What this enables in deployment

Three concrete production implications:

  1. Per-user adapter training is interactive-fast. A user can train their own adapter in 5 seconds, see the result, and iterate. This makes personalisation a UX-first feature rather than a server-side batch job.

  2. Fleet-scale personalisation is tractable. 215,000 Kerala IT@School students × 5 seconds = ~14 days of total training time, distributed across the fleet itself. Each student's laptop trains its own adapter; no central training infrastructure needed.

  3. Adapter staleness has a low refresh cost. If a user's distribution drifts over time (new vocabulary, new interests, new writing style), retraining the adapter is a 5-second operation, not a multi-hour pipeline. This lets the federation refresh adapters frequently — e.g., daily — without significant resource cost.

What this leaves open

  • 1B+ scale. Bet 10's 5-second training is at 30M params. At 1B+ params, the per-step compute is ~30× larger. 5 seconds becomes 2.5 minutes. Still tractable, but the claim shifts from "interactive-fast" to "few-minute background job." Open work for the 1B+ scale question.
  • Heterogeneous corpora. The bet used a single user's clean prose corpus. Real users send code, emojis, URLs, broken grammar, multilingual mix. Whether 5 seconds is enough on noisy real-user data is the Kerala IT@School pilot's main empirical question.
  • Catastrophic forgetting under long-running personalisation. If an adapter is retrained daily over a year, does the base model's general capability degrade in ways the bet's "general ppl rises < 50%" check doesn't catch? Bet 29 (sequential personalisation) is a partial answer; full multi-month behaviour is open.
  • Adversarial corpora. A user whose corpus contains adversarial prompts (e.g., trying to weaponise the adapter as a backdoor) is untested. The federation's threat model needs to address this; this bet doesn't.

Run command

PYTHONPATH=src python -m experiments.bets.10_specialist_per_person

Output: experiments/bets/results/10_specialist_per_person.json records the personal-ppl trajectory across training steps, the general-ppl measurements before and after, and the wall-clock timings.

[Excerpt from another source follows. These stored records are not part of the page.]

/-! putScw -/

@[simp] theorem State.putScw_pending (x : Scw) : (s.putScw x).pending = s.pending := rfl
@[simp] theorem State.putScw_stationNo (x : Scw) : (s.putScw x).stationNo = s.stationNo := rfl
@[simp] theorem State.putScw_config (x : Scw) : (s.putScw x).config = s.config := rfl
@[simp] theorem State.putScw_svp (x : Scw) : (s.putScw x).svp = s.svp := rfl
@[simp] theorem State.putScw_attention (x : Scw) : (s.putScw x).attention = s.attention := rfl
@[simp] theorem State.putScw_lif (x : Scw) : (s.putScw x).lif = s.lif := rfl
@[simp] theorem State.putScw_peers (x : Scw) : (s.putScw x).peers = s.peers := rfl
@[simp] theorem State.putScw_own (x : Scw) : (s.putScw x).own = s.own := rfl
@[simp] theorem State.putScw_tmu (x : Scw) : (s.putScw x).tmu = s.tmu := rfl
@[simp] theorem State.putScw_awaitMclk (x : Scw) : (s.putScw x).awaitMclk = s.awaitMclk := rfl
@[simp] theorem State.putScw_pulses (x : Scw) : (s.putScw x).pulses = s.pulses := rfl
@[simp] theorem State.putScw_channels (x : Scw) : (s.putScw x).channels = s.channels := rfl
@[simp] theorem State.putScw_groups (x : Scw) : (s.putScw x).groups = s.groups := rfl
@[simp] theorem State.putScw_captures (x : Scw) : (s.putScw x).captures = s.captures := rfl
@[simp] theorem State.putScw_tsv (x : Scw) : (s.putScw x).tsv = s.tsv := rfl
@[simp] theorem State.putScw_hmt (x : Scw) : (s.putScw x).hmt = s.hmt := rfl
@[simp] theorem State.putScw_scw (x : Scw) : (s.putScw x).scw = x := rfl
@[simp] theorem State.putScw_spl (x : Scw) : (s.putScw x).spl = s.spl := rfl
@[simp] theorem State.putScw_units (x : Scw) : (s.putScw x).units = s.units := rfl
@[simp] theorem State.putScw_outputs (x : Scw) : (s.putScw x).outputs = s.outputs := rfl
@[simp] theorem State.putScw_freeNext (x : Scw) : (s.putScw x).freeNext = s.freeNext := rfl

/-! putSpl -/

@[simp] theorem State.putSpl_pending (x : Spl) : (s.putSpl x).pending = s.pending := rfl
@[simp] theorem State.putSpl_stationNo (x : Spl) : (s.putSpl x).stationNo = s.stationNo := rfl
@[simp] theorem State.putSpl_config (x : Spl) : (s.putSpl x).config = s.config := rfl
@[simp] theorem State.putSpl_svp (x : Spl) : (s.putSpl x).svp = s.svp := rfl
@[simp] theorem State.putSpl_attention (x : Spl) : (s.putSpl x).attention = s.attention := rfl
@[simp] theorem State.putSpl_lif (x : Spl) : (s.putSpl x).lif = s.lif := rfl
@[simp] theorem State.putSpl_peers (x : Spl) : (s.putSpl x).peers = s.peers := rfl
@[simp] theorem State.putSpl_own (x : Spl) : (s.putSpl x).own = s.own := rfl
@[simp] theorem State.putSpl_tmu (x : Spl) : (s.putSpl x).tmu = s.tmu := rfl
@[simp] theorem State.putSpl_awaitMclk (x : Spl) : (s.putSpl x).awaitMclk = s.awaitMclk := rfl
@[simp] theorem State.putSpl_pulses (x : Spl) : (s.putSpl x).pulses = s.pulses := rfl
@[simp] theorem State.putSpl_channels (x : Spl) : (s.putSpl x).channels = s.channels := rfl
@[simp] theorem State.putSpl_groups (x : Spl) : (s.putSpl x).groups = s.groups := rfl
@[simp] theorem State.putSpl_captures (x : Spl) : (s.putSpl x).captures = s.captures := rfl
@[simp] theorem State.putSpl_tsv (x : Spl) : (s.putSpl x).tsv = s.tsv := rfl
@[simp] theorem State.putSpl_hmt (x : Spl) : (s.putSpl x).hmt = s.hmt := rfl
@[simp] theorem State.putSpl_scw (x : Spl) : (s.putSpl x).scw = s.scw := rfl
@[simp] theorem State.putSpl_spl (x : Spl) : (s.putSpl x).spl = x := rfl
@[simp] theorem State.putSpl_units (x : Spl) : (s.putSpl x).units = s.units := rfl
@[simp] theorem State.putSpl_outputs (x : Spl) : (s.putSpl x).outputs = s.outputs := rfl
@[simp] theorem State.putSpl_freeNext (x : Spl) : (s.putSpl x).freeNext = s.freeNext := rfl

/-! putPeer -/

@[simp] theorem State.putPeer_pending (n : StationNo) (x : PeerRow) : (s.putPeer n x).pending = s.pending := rfl
@[simp] theorem State.putPeer_stationNo (n : StationNo) (x : PeerRow) : (s.putPeer n x).stationNo = s.stationNo := rfl
@[simp] theorem State.putPeer_config (n : StationNo) (x : PeerRow) : (s.putPeer n x).config = s.config := rfl
@[simp] theorem State.putPeer_svp (n : StationNo) (x : PeerRow) : (s.putPeer n x).svp = s.svp := rfl
@[simp] theorem State.putPeer_attention (n : StationNo) (x : PeerRow) : (s.putPeer n x).attention = s.attention := rfl
@[simp] theorem State.putPeer_lif (n : StationNo) (x : PeerRow) : (s.putPeer n x).lif = s.lif := rfl
@[simp] theorem State.putPeer_peers (n : StationNo) (x : PeerRow) : (s.putPeer n x).peers = s.peers.set n x := rfl
@[simp] theorem State.putPeer_own (n : StationNo) (x : PeerRow) : (s.putPeer n x).own = s.own := rfl
@[simp] theorem State.putPeer_tmu (n : StationNo) (x : PeerRow) : (s.putPeer n x).tmu = s.tmu := rfl
@[simp] theorem State.putPeer_awaitMclk (n : StationNo) (x : PeerRow) : (s.putPeer n x).awaitMclk = s.awaitMclk := rfl
@[simp] theorem State.putPeer_pulses (n : StationNo) (x : PeerRow) : (s.putPeer n x).pulses = s.pulses := rfl
@[simp] theorem State.putPeer_channels (n : StationNo) (x : PeerRow) : (s.putPeer n x).channels = s.channels := rfl
@[simp] theorem State.putPeer_groups (n : StationNo) (x : PeerRow) : (s.putPeer n x).groups = s.groups := rfl
@[simp] theorem State.putPeer_captures (n : StationNo) (x : PeerRow) : (s.putPeer n x).captures = s.captures := rfl
@[simp] theorem State.putPeer_tsv (n : StationNo) (x : PeerRow) : (s.putPeer n x).tsv = s.tsv := rfl
@[simp] theorem State.putPeer_hmt (n : StationNo) (x : PeerRow) : (s.putPeer n x).hmt = s.hmt := rfl
@[simp] theorem State.putPeer_scw (n : StationNo) (x : PeerRow) : (s.putPeer n x).scw = s.scw := rfl
@[simp] theorem State.putPeer_spl (n : StationNo) (x : PeerRow) : (s.putPeer n x).spl = s.spl := rfl
@[simp] theorem State.putPeer_units (n : StationNo) (x : PeerRow) : (s.putPeer n x).units = s.units := rfl
@[simp] theorem State.putPeer_outputs (n : StationNo) (x : PeerRow) : (s.putPeer n x).outputs = s.outputs := rfl
@[simp] theorem State.putPeer_freeNext (n : StationNo) (x : PeerRow) : (s.putPeer n x).freeNext = s.freeNext := rfl

/-! putChannel -/

@[simp] theorem State.putChannel_pending (c : ChannelNo) (x : Channel) : (s.putChannel c x).pending = s.pending := rfl
@[simp] theorem State.putChannel_stationNo (c : ChannelNo) (x : Channel) : (s.putChannel c x).stationNo = s.stationNo := rfl
@[simp] theorem State.putChannel_config (c : ChannelNo) (x : Channel) : (s.putChannel c x).config = s.config := rfl
@[simp] theorem State.putChannel_svp (c : ChannelNo) (x : Channel) : (s.putChannel c x).svp = s.svp := rfl
@[simp] theorem State.putChannel_attention (c : ChannelNo) (x : Channel) : (s.putChannel c x).attention = s.attention := rfl
@[simp] theorem State.putChannel_lif (c : ChannelNo) (x : Channel) : (s.putChannel c x).lif = s.lif := rfl
@[simp] theorem State.putChannel_peers (c : ChannelNo) (x : Channel) : (s.putChannel c x).peers = s.peers := rfl
@[simp] theorem State.putChannel_own (c : ChannelNo) (x : Channel) : (s.putChannel c x).own = s.own := rfl
@[simp] theorem State.putChannel_tmu (c : ChannelNo) (x : Channel) : (s.putChannel c x).tmu = s.tmu := rfl
@[simp] theorem State.putChannel_awaitMclk (c : ChannelNo) (x : Channel) : (s.putChannel c x).awaitMclk = s.awaitMclk := rfl
@[simp] theorem State.putChannel_pulses (c : ChannelNo) (x : Channel) : (s.putChannel c x).pulses = s.pulses := rfl
@[simp] theorem State.putChannel_channels (c : ChannelNo) (x : Channel) : (s.putChannel c x).channels = s.channels.set c x := rfl
@[simp] theorem State.putChannel_groups (c : ChannelNo) (x : Channel) : (s.putChannel c x).groups = s.groups := rfl
@[simp] theorem State.putChannel_captures (c : ChannelNo) (x : Channel) : (s.putChannel c x).captures = s.captures := rfl
@[simp] theorem State.putChannel_tsv (c : ChannelNo) (x : Channel) : (s.putChannel c x).tsv = s.tsv := rfl
@[simp] theorem State.putChannel_hmt (c : ChannelNo) (x : Channel) : (s.putChannel c x).hmt = s.hmt := rfl
@[simp] theorem State.putChannel_scw (c : ChannelNo) (x : Channel) : (s.putChannel c x).scw = s.scw := rfl
@[simp] theorem State.putChannel_spl (c : ChannelNo) (x : Channel) : (s.putChannel c x).spl = s.spl := rfl
@[simp] theorem State.putChannel_units (c : ChannelNo) (x : Channel) : (s.putChannel c x).units = s.units := rfl
@[simp] theorem State.putChannel_outputs (c : ChannelNo) (x : Channel) : (s.putChannel c x).outputs = s.outputs := rfl
@[simp] theorem State.putChannel_freeNext (c : ChannelNo) (x : Channel) : (s.putChannel c x).freeNext = s.freeNext := rfl

/-! putGroup -/

@[simp] theorem State.putGroup_pending (g : GroupNo) (x : Group) : (s.putGroup g x).pending = s.pending := rfl
@[simp] theorem State.putGroup_stationNo (g : GroupNo) (x : Group) : (s.putGroup g x).stationNo = s.stationNo := rfl
@[simp] theorem State.putGroup_config (g : GroupNo) (x : Group) : (s.putGroup g x).config = s.config := rfl
@[simp] theorem State.putGroup_svp (g : GroupNo) (x : Group) : (s.putGroup g x).svp = s.svp := rfl
@[simp] theorem State.putGroup_attention (g : GroupNo) (x : Group) : (s.putGroup g x).attention = s.attention := rfl
@[simp] theorem State.putGroup_lif (g : GroupNo) (x : Group) : (s.putGroup g x).lif = s.lif := rfl
@[simp] theorem State.putGroup_peers (g : GroupNo) (x : Group) : (s.putGroup g x).peers = s.peers := rfl
@[simp] theorem State.putGroup_own (g : GroupNo) (x : Group) : (s.putGroup g x).own = s.own := rfl
@[simp] theorem State.putGroup_tmu (g : GroupNo) (x : Group) : (s.putGroup g x).tmu = s.tmu := rfl
@[simp] theorem State.putGroup_awaitMclk (g : GroupNo) (x : Group) : (s.putGroup g x).awaitMclk = s.awaitMclk := rfl
@[simp] theorem State.putGroup_pulses (g : GroupNo) (x : Group) : (s.putGroup g x).pulses = s.pulses := rfl
@[simp] theorem State.putGroup_channels (g : GroupNo) (x : Group) : (s.putGroup g x).channels = s.channels := rfl
@[simp] theorem State.putGroup_groups (g : GroupNo) (x : Group) : (s.putGroup g x).groups = s.groups.set g x := rfl
@[simp] theorem State.putGroup_captures (g : GroupNo) (x : Group) : (s.putGroup g x).captures = s.captures := rfl
@[simp] theorem State.putGroup_tsv (g : GroupNo) (x : Group) : (s.putGroup g x).tsv = s.tsv := rfl
@[simp] theorem State.putGroup_hmt (g : GroupNo) (x : Group) : (s.putGroup g x).hmt = s.hmt := rfl
@[simp] theorem State.putGroup_scw (g : GroupNo) (x : Group) : (s.putGroup g x).scw = s.scw := rfl
@[simp] theorem State.putGroup_spl (g : GroupNo) (x : Group) : (s.putGroup g x).spl = s.spl := rfl
@[simp] theorem State.putGroup_units (g : GroupNo) (x : Group) : (s.putGroup g x).units = s.units := rfl
@[simp] theorem State.putGroup_outputs (g : GroupNo) (x : Group) : (s.putGroup g x).outputs = s.outputs := rfl
@[simp] theorem State.putGroup_freeNext (g : GroupNo) (x : Group) : (s.putGroup g x).freeNext = s.freeNext := rfl

/-! putPulses -/

@[simp] theorem State.putPulses_pending (x : PulseInputs) : (s.putPulses x).pending = s.pending := rfl
@[simp] theorem State.putPulses_stationNo (x : PulseInputs) : (s.putPulses x).stationNo = s.stationNo := rfl
@[simp] theorem State.putPulses_config (x : PulseInputs) : (s.putPulses x).config = s.config := rfl
@[simp] theorem State.putPulses_svp (x : PulseInputs) : (s.putPulses x).svp = s.svp := rfl
@[simp] theorem State.putPulses_attention (x : PulseInputs) : (s.putPulses x).attention = s.attention := rfl
@[simp] theorem State.putPulses_lif (x : PulseInputs) : (s.putPulses x).lif = s.lif := rfl
@[simp] theorem State.putPulses_peers (x : PulseInputs) : (s.putPulses x).peers = s.peers := rfl
@[simp] theorem State.putPulses_own (x : PulseInputs) : (s.putPulses x).own = s.own := rfl
@[simp] theorem State.putPulses_tmu (x : PulseInputs) : (s.putPulses x).tmu = s.tmu := rfl
@[simp] theorem State.putPulses_awaitMclk (x : PulseInputs) : (s.putPulses x).awaitMclk = s.awaitMclk := rfl
@[simp] theorem State.putPulses_pulses (x : PulseInputs) : (s.putPulses x).pulses = x := rfl
@[simp] theorem State.putPulses_channels (x : PulseInputs) : (s.putPulses x).channels = s.channels := rfl
@[simp] theorem State.putPulses_groups (x : PulseInputs) : (s.putPulses x).groups = s.groups := rfl
@[simp] theorem State.putPulses_captures (x : PulseInputs) : (s.putPulses x).captures = s.captures := rfl
@[simp] theorem State.putPulses_tsv (x : PulseInputs) : (s.putPulses x).tsv = s.tsv := rfl
@[simp] theorem State.putPulses_hmt (x : PulseInputs) : (s.putPulses x).hmt = s.hmt := rfl
@[simp] theorem State.putPulses_scw (x : PulseInputs) : (s.putPulses x).scw = s.scw := rfl
@[simp] theorem State.putPulses_spl (x : PulseInputs) : (s.putPulses x).spl = s.spl := rfl
@[simp] theorem State.putPulses_units (x : PulseInputs) : (s.putPulses x).units = s.units := rfl
@[simp] theorem State.putPulses_outputs (x : PulseInputs) : (s.putPulses x).outputs = s.outputs := rfl
@[simp] theorem State.putPulses_freeNext (x : PulseInputs) : (s.putPulses x).freeNext = s.freeNext := rfl

/-! tellSample -/

@[simp] theorem State.tellSample_pending (x : BitVec 8) : (s.tellSample x).pending = s.pending := rfl
@[simp] theorem State.tellSample_stationNo (x : BitVec 8) : (s.tellSample x).stationNo = s.stationNo := rfl
@[simp] theorem State.tellSample_config (x : BitVec 8) : (s.tellSample x).config = s.config := rfl
@[simp] theorem State.tellSample_svp (x : BitVec 8) : (s.tellSample x).svp = s.svp := rfl
@[simp] theorem State.tellSample_attention (x : BitVec 8) : (s.tellSample x).attention = s.attention := rfl
@[simp] theorem State.tellSample_lif (x : BitVec 8) : (s.tellSample x).lif = s.lif := rfl
@[simp] theorem State.tellSample_peers (x : BitVec 8) : (s.tellSample x).peers = s.peers := rfl
@[simp] theorem State.tellSample_own (x : BitVec 8) : (s.tellSample x).own = s.own := rfl
@[simp] theorem State.tellSample_tmu (x : BitVec 8) : (s.tellSample x).tmu = s.tmu := rfl
@[simp] theorem State.tellSample_awaitMclk (x : BitVec 8) : (s.tellSample x).awaitMclk = s.awaitMclk := rfl
@[simp] theorem State.tellSample_pulses (x : BitVec 8) : (s.tellSample x).pulses = s.pulses.told x := rfl
@[simp] theorem State.tellSample_channels (x : BitVec 8) : (s.tellSample x).channels = s.channels := rfl
@[simp] theorem State.tellSample_groups (x : BitVec 8) : (s.tellSample x).groups = s.groups := rfl
@[simp] theorem State.tellSample_captures (x : BitVec 8) : (s.tellSample x).captures = s.captures := rfl
@[simp] theorem State.tellSample_tsv (x : BitVec 8) : (s.tellSample x).tsv = s.tsv := rfl
@[simp] theorem State.tellSample_hmt (x : BitVec 8) : (s.tellSample x).hmt = s.hmt := rfl
@[simp] theorem State.tellSample_scw (x : BitVec 8) : (s.tellSample x).scw = s.scw := rfl
@[simp] theorem State.tellSample_spl (x : BitVec 8) : (s.tellSample x).spl = s.spl := rfl
@[simp] theorem State.tellSample_units (x : BitVec 8) : (s.tellSample x).units = s.units := rfl
@[simp] theorem State.tellSample_outputs (x : BitVec 8) : (s.tellSample x).outputs = s.outputs := rfl
@[simp] theorem State.tellSample_freeNext (x : BitVec 8) : (s.tellSample x).freeNext = s.freeNext := rfl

  • Bet 37: norm-only fine-tune. The production-default primitive for per-user adapters.
  • Bet 43: 15/15 replication of this bet across seeds and eval texts.
  • Bet 60: noise-floor negative control. Most of the 110× drop is regularisation, not personalisation.
  • Bet 61: confusion matrix. Isolated personalisation signal at 5–29% per user.
  • Bet 49: adapter shootout. Norm-only Pareto-dominates full FT at 5-minute budget.
  • Bet 28: sample efficiency curve. How much training data is enough?
  • Bet 29: sequential personalisation. What happens when a user's adapter is retrained over time?

Why it matters

This bet gates the per-person federation thesis. If specialist-per-person had not worked at the 30M scale in seconds-to-minutes wall-clock, RFC-0006 would not have moved past concept. Because it did work — even with a primitive (full FT) the catalogue later replaced for production reasons — the rest of the wire-format and adapter chapters are about how to deploy it economically, not whether to.

The open question — does this hold at 1B+ on real-user data? — is in the Open Questions chapter. Until that's answered, the catalogue's strongest personalisation claim is "feasible at small scale on clean prose, with the personalisation signal isolated by Bet 61 at 5–29% per user." That's a calibrated claim, not a marketing claim. The federation deployment story is built on it.